#fancer

#fancer

Tuesday, June 16, 2015

How To Help

When I submitted my video to The FoodBabe Video Contest, I was doing it to get my story out.  Not because I felt I could help other patients.  But because, when we started out on our journey, it would have been helpful to have met someone like my sister and myself.  Someone who had done the research.  Who had done a crazy diet.  Someone to help us start on which way I wanted to do my journey.

But even as I said that, I wasn't confident that anyone would want to hear what I had to say.  To hear about the crazy journey I ended up taking.

Enter my new friend, S.  She saw my video, found me on Facebook, and contacted me.  How crazy and awesome is that?  We have talked on the phone, texted, and she came over today to talk.  I wish I could have guided her more in her journey.  But that is what I have been saying from the beginning - I can only tell you what I did and what worked for me.  Everyone has to figure out for themselves what is best for them.  But I do feel, however, that I do have some good information for anyone looking to get toxins out of their lives.  Albeit food toxins, environmental toxins, body care toxins, and/or emotional toxins.

S said she is having a hard time telling people what NOT to bring into her house.  I totally get that.  Here were people wanting to help, wanting to bring me food, wanting to get me bath products, etc, and I couldn't use them.  How do you throw that back in someone's face?  There is no easy way.  Say you would like to exchange it?  That is rude.  Say you don't want it because is had bad ingredients/products in it?  Rude.  And people think you are overreacting.  I saw it in their eyes.  I still see it in their eyes when I say no thank you to the homemade cupcake.  It is hard.

I wrote a post awhile back thinking I was being so helpful.  http://raiseyourheads.blogspot.com/2013/04/chemoradiation-baskets.html  I just reread it.  Eye opening.  I was so far away from where I am today as far as what I am putting in my body and on my body.

That gave me the idea for this post.  What can friends do or give if their friend or family member has just been diagnosed and they decide to go the route of changing their diets and lifestyles to get rid of cancer naturally and/or in conjunction with treatment?  These are only my opinions.  But much better than the chicken with ritz crackers you were thinking about!

The first thing that always comes to mind is a meal.  It works out perfectly for the giver and the receiver.  The giver gets to lovingly prepare a meal that the receiver will get to eat and heal while eating it.  And when you are using your diet as a medicine, this becomes even more meaningful.  Everybody is going to change their diet differently, but I know all will come to the conclusion that anything in a  box or bag is not part of their diet anymore.  Prepare them a meal of quinoa with veggies.  Bring them a homemade smoothie made of veggies that are organic.  I did no fruit so find out if they are eating that or not.  You should drink a smoothie within a few hours so make it fresh.  Lentil pasta is really yummy with organic spaghetti sauce.  You can be creative.  Just NOTHING processed, please.

I have recipes I plan on sharing soon.  Recipes that I eat and are pretty clean and devoid of as many toxins as possible.  Stay tuned...

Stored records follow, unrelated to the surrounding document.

/-- A cause raised in a zone that was NORMAL (R114, R121). -/
theorem raise_shutDown {s : State} {c : Cause} (ht : s.tripped = false) : ShutDown s (raise c s) := by
  have hc : s.tripUnit.causes.has c = false := by
    have : s.tripUnit.causes.any = false := by
      simp only [State.tripped, Bool.or_eq_false_iff] at ht; exact ht.1
    cases c <;> simp_all [CauseSet.any, CauseSet.has]
  unfold raise
  rw [hc]
  simp only [Bool.false_eq_true, if_false]
  obtain ⟨m, hm⟩ : ∃ m, m = (if zoneWideCause c = true then announce (s.setTripUnit (s.tripUnit.latch c))
    else s.setTripUnit (s.tripUnit.latch c)) := ⟨_, rfl⟩
  have f : sameOutside (.tripUnit :: handing) s m := by
    rw [hm]
    exact .ite ((setTripUnit_frame _ _).then (announce_frame _) rfl rfl) ((setTripUnit_frame _ _).mono rfl)
  have hcs : m.tripUnit.causes = s.tripUnit.causes.put c true := by
    have hlatch : (s.tripUnit.latch c).causes = s.tripUnit.causes.put c true := by
      unfold TripUnit.latch; dsimp only; split <;> rfl
    rw [hm]
    split
    · unfold announce
      split
      · exact hlatch
      · rw [show (handOver _ _).tripUnit = _ from handOver_frame _ _ .tripUnit (by decide)]; exact hlatch
    · exact hlatch
  have hmt : m.tripped = true := by
    have : m.tripUnit.causes.any = true := by rw [hcs]; cases c <;> simp [CauseSet.put, CauseSet.any]
    simp [State.tripped, this]
  rw [← hm]
  simp only [zoneFollows, hmt, ht, Bool.not_false, Bool.and_self, if_true]
  exact enterTripped_shutDown hmt (f .unit (by decide)) (f .hoses (by decide)) (f .valves (by decide))
    (f .pumps (by decide)) (f .meters (by decide))

/-- A frame handed over leaves the zone shut down. -/
theorem ShutDown.handed {s t t' : State} (f : sameOutside handing t t') (k : ShutDown s t) : ShutDown s t' := by
  obtain ⟨a, b, c, d⟩ := k
  have hv : t'.valves = t.valves := f .valves (by decide)
  have hp : t'.pumps = t.pumps := f .pumps (by decide)
  have hh : t'.hoses = t.hoses := f .hoses (by decide)
  have hm : t'.meters = t.meters := f .meters (by decide)
  have hj : t'.journal.records = t.journal.records := f.records (by decide)
  refine ⟨(tripped_congr (f .tripUnit (by decide))).trans a, by rw [hv]; exact b, by rw [hp]; exact c, ?_⟩
  unfold HoseEnded at d ⊢
  rw [hv, hh, hm, hj]; exact d

/-- The shutdown seen from an earlier state. -/
theorem ShutDown.of_same {s s' t : State} (hu : s'.unit = s.unit) (hv : ∀ h, (s'.valves.get h).duty = (s.valves.get h).duty) (hp : s'.pumps = s.pumps)
    (hh : s'.hoses = s.hoses) (hm : s'.meters = s.meters) (k : ShutDown s' t) : ShutDown s t := by
  obtain ⟨a, b, c, d⟩ := k
  refine ⟨a, fun h => ⟨(b h).1, fun q => (b h).2 (by rw [hv]; exact q)⟩, by rw [← hp]; exact c, fun h => ?_⟩
  rw [← hh]
  refine ⟨(d h).1, fun l hr hl => ((d h).2.1 l hr hl).of_same hu ?_ (by rw [hm]) (by rw [hh]) (by rw [hh]) (by rw [hh]), (d h).2.2⟩
  simp only [State.settlesLater, State.quietForSettle, State.cfg, hu, hv, hm]

/-- What no move of a hose and no hand-off changes, the entry to TRIPPED leaves (R121). -/
theorem enterTripped_keeps {α : Type} {f : State → α} (hm : ∀ s t, sameOutside moving s t → f t = f s)
    (ho : ∀ c s, f (handOff c s) = f s) (s : State) : f (enterTripped s) = f s := by
  have b : sameOutside [.pumps] (refreshValves s) (PumpIx.all.foldl (fun s p => tripPump p s) (refreshValves s)) :=
    .foldl (fun p s => tripPump_frame p s) _ _
  unfold enterTripped settling
  rw [settleNew_keeps hm ho, hm _ _ (.foldl (fun h s => tripHose_frame h s) _ _), hm _ _ (b.mono rfl),
    hm _ _ ((refreshValves_frame s).mono rfl)]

Even better than a meal is a gift certificate to Whole Foods or Kroger.  Eating raw and real food is expensive.  It is still one of my favorite gifts.  The patient needs to relearn how to eat so this forces them to walk the aisles, read packages, and figure out what their body needs.  Kroger has more than doubled the amount of organic products they carry in the six months since I was re-diagnosed.  I cannot vouch for Publix just because I don't shop there.  No other reason than it is further away from my house. (I did go to Publix last week and found it lacking in organic food.)

If you cannot afford a monetary gift, ask them if you can do some research for them.  Or go to doctor appointments to take notes.  The amount of information that is thrown at you is crazy.

Just show up.  Do the dishes without asking.  Just do it.  Do the laundry.  Don't ask.  Just do it. Take their kids to the park or out to lunch.  Don't ask.  Just do it.  Help clean their house.  Don't ask.  Just do it.

Just do it.

Give them a journal.  I truly believe that emotional toxins are just as bad as the ones we put in our bodies.  We ALL need to get rid of resentment and anger and fear and anything that isn't joy and calmness.  If they have kids, come over and MAKE them go relax.  During my 3 months of chemo, EVERY day I rested/journaled/meditated for 3 hours.  I didn't realize how much it helped me physically, emotionally, and my soul until I stopped having it every day.

Send flowers.  Or pick some up when you are at the grocery and drop them off.  Give a relaxing CD.  Give candles to burn.  I was only burning beeswax candles.  (Soy has been linked to cancer.)

I have lots of other ideas for more fun ideas, but don't like to write long posts.  Email me if you want other suggestions.  Dawning09@icloud.com

Thank you for helping your friends and family get through chemo and treatments.  We all need a team of people on our side and helping us get through this bump in the road.  Having help and support helps us look forward to getting over that bump and coasting down the other side cancer free and with smiles on our faces.